Data shown: Begin
-- ==== Sys2Proof/Machine/IngestOps.lean ====
section
/-! DEFINITION. The work of the ingest stages on their data (chapter 13): record parsing (R641 to R646), tokenising (R669 to
R672), shaping (R665, R666), slots and lockets (R651, R674, R677). -/

namespace Sys2Proof.Machine
open Sys2Proof

/-! ### The pipeline descriptor (R628) -/

def pdKey (d : Bytes) : Nat := fieldAt d 4 1
def pdDict (d : Bytes) : Nat := fieldAt d 5 1
def pdRate (d : Bytes) : Nat := fieldAt d 6 1
def pdQcap (d : Bytes) : Nat := fieldAt d 8 4
def pdFrameNs (d : Bytes) : Nat := fieldAt d 0x0C 4
def pdDpbLen (d : Bytes) : Nat := fieldAt d 0x20 8
def pdOut (d : Bytes) : Nat := fieldAt d 0x28 8
def pdSlots (d : Bytes) : Nat := fieldAt d 0x30 4
def pdSlotLen (d : Bytes) : Nat := fieldAt d 0x34 4
def pdShape (d : Bytes) : Nat := fieldAt d 0x38 8
def pdLocket (d : Bytes) : Nat := fieldAt d 0x40 8
def pdLocketMax (d : Bytes) : Nat := fieldAt d 0x48 4
def pdTiles (d : Bytes) : Nat := fieldAt d 0x4C 2
def pdLockets (d : Bytes) : Bool := fieldAt d 2 1 == 1
def pdSealed (d : Bytes) : Bool := bitOf (fieldAt d 3 1) 0
def pdLocketWr (d : Bytes) : Bool := bitOf (fieldAt d 3 1) 1 && !pdLockets d
def pdStats (d : Bytes) : Bool := bitOf (fieldAt d 3 1) 2
def pdHdrFw (d : Bytes) : Bool := bitOf (fieldAt d 3 1) 3

def slotAddr (d : Bytes) (i : Nat) : Nat := pdOut d + i * pdSlotLen d

/-! ### Records (R642 to R646) -/

def padTo (n k : Nat) : Nat := ceilDiv k n * n

/-- The size of a numeric FTYPE (R643). -/
def ftypeSize (t : Nat) : Option Nat :=
  match t with
  | 1 => some 1 | 2 => some 2 | 3 => some 4 | 4 => some 8 | 6 => some 4 | _ => none

/-- The fields of a payload as tag, type and value; none when one runs past the end or its reserved byte is set (R645). -/
def parseFields : Nat → Bytes → Option (List (Nat × Nat × Bytes))
  | 0, b => if b.isEmpty then some [] else none
  | k + 1, b =>
    if b.isEmpty then some []
    else
      let n := fieldAt b 4 4
      if b.length < 8 + n ∨ fieldAt b 3 1 ≠ 0 then none
      else (parseFields k (b.drop (padTo 8 (8 + n)))).map fun r => (fieldAt b 0 2, fieldAt b 2 1, (b.drop 8).take n) :: r

/-- A field of a tag and type, of its type's size. -/
def recField (fs : List (Nat × Nat × Bytes)) (tag ty : Nat) : Option Bytes :=
  match fs.find? fun f => f.1 == tag with
  | some (_, t, v) => if t == ty && (match ftypeSize ty with | some n => v.length == n | none => true) then some v else none
  | none => none

def recNum (fs : List (Nat × Nat × Bytes)) (tag ty : Nat) : Option Nat := (recField fs tag ty).map leNat

/-- A parsed record: a sample, a component with its SAMPLE_ID, or one that is skipped. -/
inductive Rec where
  | sample (id ncomp : Nat) (at_ notAfter : Option Nat)
  | comp (id : Nat) (c : Comp)
  | skip
  deriving DecidableEq, Repr

/-- What a record's type and fields say (R644); none where R645 ends the object. -/
def parseRecord (hdrFw : Bool) (ty : Nat) (payload : Bytes) : Option Rec :=
  if ty = 0 then some .skip
  else
    match parseFields payload.length payload with
    | none => none
    | some fs =>
      if ty = 0x80000001 then
        match recNum fs 1 4, recNum fs 2 2 with
        | some id, some n => if 1 ≤ n ∧ n ≤ 64 then some (.sample id n (recNum fs 3 4) (recNum fs 4 4)) else none
        | _, _ => none
      else if ty = 0x80000002 then
        match recNum fs 1 4, recNum fs 5 2, recNum fs 6 1, recNum fs 7 3, recNum fs 8 3, recField fs 9 7, recNum fs 11 1 with
        | some id, some num, some codec, some first, some count, some bits, some shape =>
          if count = 0 then none
          else some (.comp id { num, kind := 1, codec, firstFrame := first, count, bits, shape
                                hdrFw := match recNum fs 10 1 with | some h => h == 1 | none => hdrFw })
        | _, _, _, _, _, _, _ => none
      else if ty = 0x80000003 then
        match recNum fs 1 4, recNum fs 5 2, recNum fs 11 1, recField fs 12 8 with
        | some id, some num, some shape, some text => some (.comp id { num, kind := 2, bits := text, shape })
        | _, _, _, _ => none
      else if ty = 0x80000004 then
        match recNum fs 1 4, recNum fs 5 2, recNum fs 13 1, recField fs 14 7 with
        | some id, some num, some fmt, some data => some (.comp id { num, kind := 3, bits := data, fmt, decoded := true })
        | _, _, _, _ => none
      else if bitOf ty 31 then none else some .skip

/-! ### Tokens (R669 to R672) -/

/-- The continuation bytes that may follow a lead byte of UTF-8, in order, as ranges (The Unicode Standard, table 3-7). -/
def utf8Tail (b : Nat) : Option (List (Nat × Nat)) :=
  let c : Nat × Nat := (0x80, 0xBF)
  if b < 0x80 then some []
  else if 0xC2 ≤ b ∧ b ≤ 0xDF then some [c]
  else if b = 0xE0 then some [(0xA0, 0xBF), c]
  else if b = 0xED then some [(0x80, 0x9F), c]
  else if 0xE1 ≤ b ∧ b ≤ 0xEF then some [c, c]
  else if b = 0xF0 then some [(0x90, 0xBF), c, c]
  else if 0xF1 ≤ b ∧ b ≤ 0xF3 then some [c, c, c]
  else if b = 0xF4 then some [(0x80, 0x8F), c, c]
  else none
Data shown: End
» **Your objective**: Keeping every character as it is, restate the lines above that run from the line with "deriving DecidableEq, Repr" through the line with "if ty = 0x80000001 then", both included, and nothing else.

» **Answer space**:
  deriving DecidableEq, Repr

/-- What a record's type and fields say (R644); none where R645 ends the object. -/
def parseRecord (hdrFw : Bool) (ty : Nat) (payload : Bytes) : Option Rec :=
  if ty = 0 then some .skip
  else
    match parseFields payload.length payload with
    | none => none
    | some fs =>
      if ty = 0x80000001 then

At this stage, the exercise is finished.